Return the lines below that carry the word "theorem".

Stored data
Segment Open

/-- Settles O19, by the run state. -/
theorem stepIsDefinedExactlyWhileRunning : Obligations.StepIsDefinedExactlyWhileRunning := by
  intro s
  refine ⟨fun h => ?_, fun h => ?_⟩
  · simpa only [step, h] using runCycle_next s
  · cases hr : s.runState with
    | running => exact absurd hr h
    | haltedNormal | haltedFault => simp only [step, hr]

/-! ## The pc -/

/-- The end of a step leaves the record of a fault as it is. -/
theorem finishStep_of_fault {pc : Nat} {w : Word} {s : State} {f : RunFault} (h : s.runState = .haltedFault f) :
    (finishStep pc w s).runState = .haltedFault f := by
  rw [finishStep_runState, State.haltCheck_runState, h, if_neg fun c => by cases c.1]

/-- A step that is not held executes the instruction its word decodes to. -/
theorem step_executes {s t : State} {i : Instr} (hpc : s.pc < s.nI) (hd : decode (s.imem s.pc) = .ok i)
    (hh : heldForInput i s = false) (h : step s = .next t) :
    ∃ u, exec i s = .next u ∧ t = finishStep s.pc s.fetch u := by
  obtain ⟨-, ⟨hle, -⟩ | ⟨-, hno, -⟩ | ⟨k, -, hk, hheld, -⟩ | ⟨k, u, -, hk, -, hu, rfl⟩⟩ := step_cases h
  · omega
  · exact absurd hd (supported_eq_false.mp hno i)
  · cases hk.symm.trans hd
    simp [hh] at hheld
  · cases hk.symm.trans hd
    exact ⟨u, hu, rfl⟩

/-- Settles O23: an instruction that is not held takes a fault, or completes with the pc of the table. -/
theorem pcMovesByTheTable : Obligations.PcMovesByTheTable := by
  intro s t i hrun hpc hd hh h
  obtain ⟨u, hu, rfl⟩ := step_executes hpc hd hh h
  rw [finishStep_pc]
  refine ⟨fun ⟨f, hf⟩ => ?_, fun hok => ?_⟩
  · obtain ⟨-, rfl⟩ := exec_fault hu hrun (runState_of_finishStep_fault hf)
    rfl
  · obtain ⟨f, rfl⟩ | ⟨hheld, -⟩ | ⟨-, htable, -⟩ := exec_outcome hu hrun
    · exact absurd (finishStep_of_fault rfl) (hok f)
    · simp [hh] at hheld
    · exact htable

/-! ## The program and the memory -/

/-- Settles O27: a step runs the program it finds. -/
theorem stepKeepsProgramAndCounts : Obligations.StepKeepsProgramAndCounts := by
  intro s t h
  obtain ⟨hconfig, hnI, hnW, himem⟩ := step_sameProgram h
  exact ⟨hnI, hnW, hconfig, himem⟩

/-- A step that changes memory stored one word, by the `sw` it fetched. -/
theorem step_mem {s t : State} (h : step s = .next t) :
    t.mem = s.mem ∨ ∃ rt rs imm, decode (s.imem s.pc) = .ok (.sw rt rs imm) ∧
      s.inDataRegion (s.effectiveAddress rs imm) = true ∧
      t.mem = s.mem.write (s.effectiveAddress rs imm).toNat (s.readField rt) := by
  obtain ⟨-, ⟨-, rfl⟩ | ⟨-, -, rfl⟩ | ⟨i, -, -, -, rfl⟩ | ⟨i, u, -, hd, -, hu, rfl⟩⟩ := step_cases h
  · exact .inl rfl
  · exact .inl rfl
  · exact .inl rfl
  · rw [finishStep_mem]
    obtain e | ⟨rt, rs, imm, rfl, hin, e⟩ := exec_mem hu
    · exact .inl e
    · exact .inr ⟨rt, rs, imm, hd, hin, e⟩

/-- Settles O28: the one word a store writes is the one at its effective address. -/
theorem onlyStoresChangeMemory : Obligations.OnlyStoresChangeMemory := by
  intro s t a h hne
  obtain e | ⟨rt, rs, imm, hd, hin, e⟩ := step_mem h
  · exact absurd (by rw [e]) hne
  · obtain ⟨hlow, hhigh⟩ := State.inDataRegion_iff.mp hin
    have ha : a = (s.effectiveAddress rs imm).toNat := by
      by_contra hother
      exact hne (by rw [e, Memory.read_write_other _ hother])
    exact ⟨rt, rs, imm, hd, by omega, by omega, by omega⟩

Segment Closed

- RESPONSE FOR THIS EXERCISE
theorem stepIsDefinedExactlyWhileRunning : Obligations.StepIsDefinedExactlyWhileRunning := by
theorem finishStep_of_fault {pc : Nat} {w : Word} {s : State} {f : RunFault} (h : s.runState = .haltedFault f) :
theorem step_executes {s t : State} {i : Instr} (hpc : s.pc < s.nI) (hd : decode (s.imem s.pc) = .ok i)
theorem pcMovesByTheTable : Obligations.PcMovesByTheTable := by
theorem stepKeepsProgramAndCounts : Obligations.StepKeepsProgramAndCounts := by
theorem step_mem {s t : State} (h : step s = .next t) :
theorem onlyStoresChangeMemory : Obligations.OnlyStoresChangeMemory := by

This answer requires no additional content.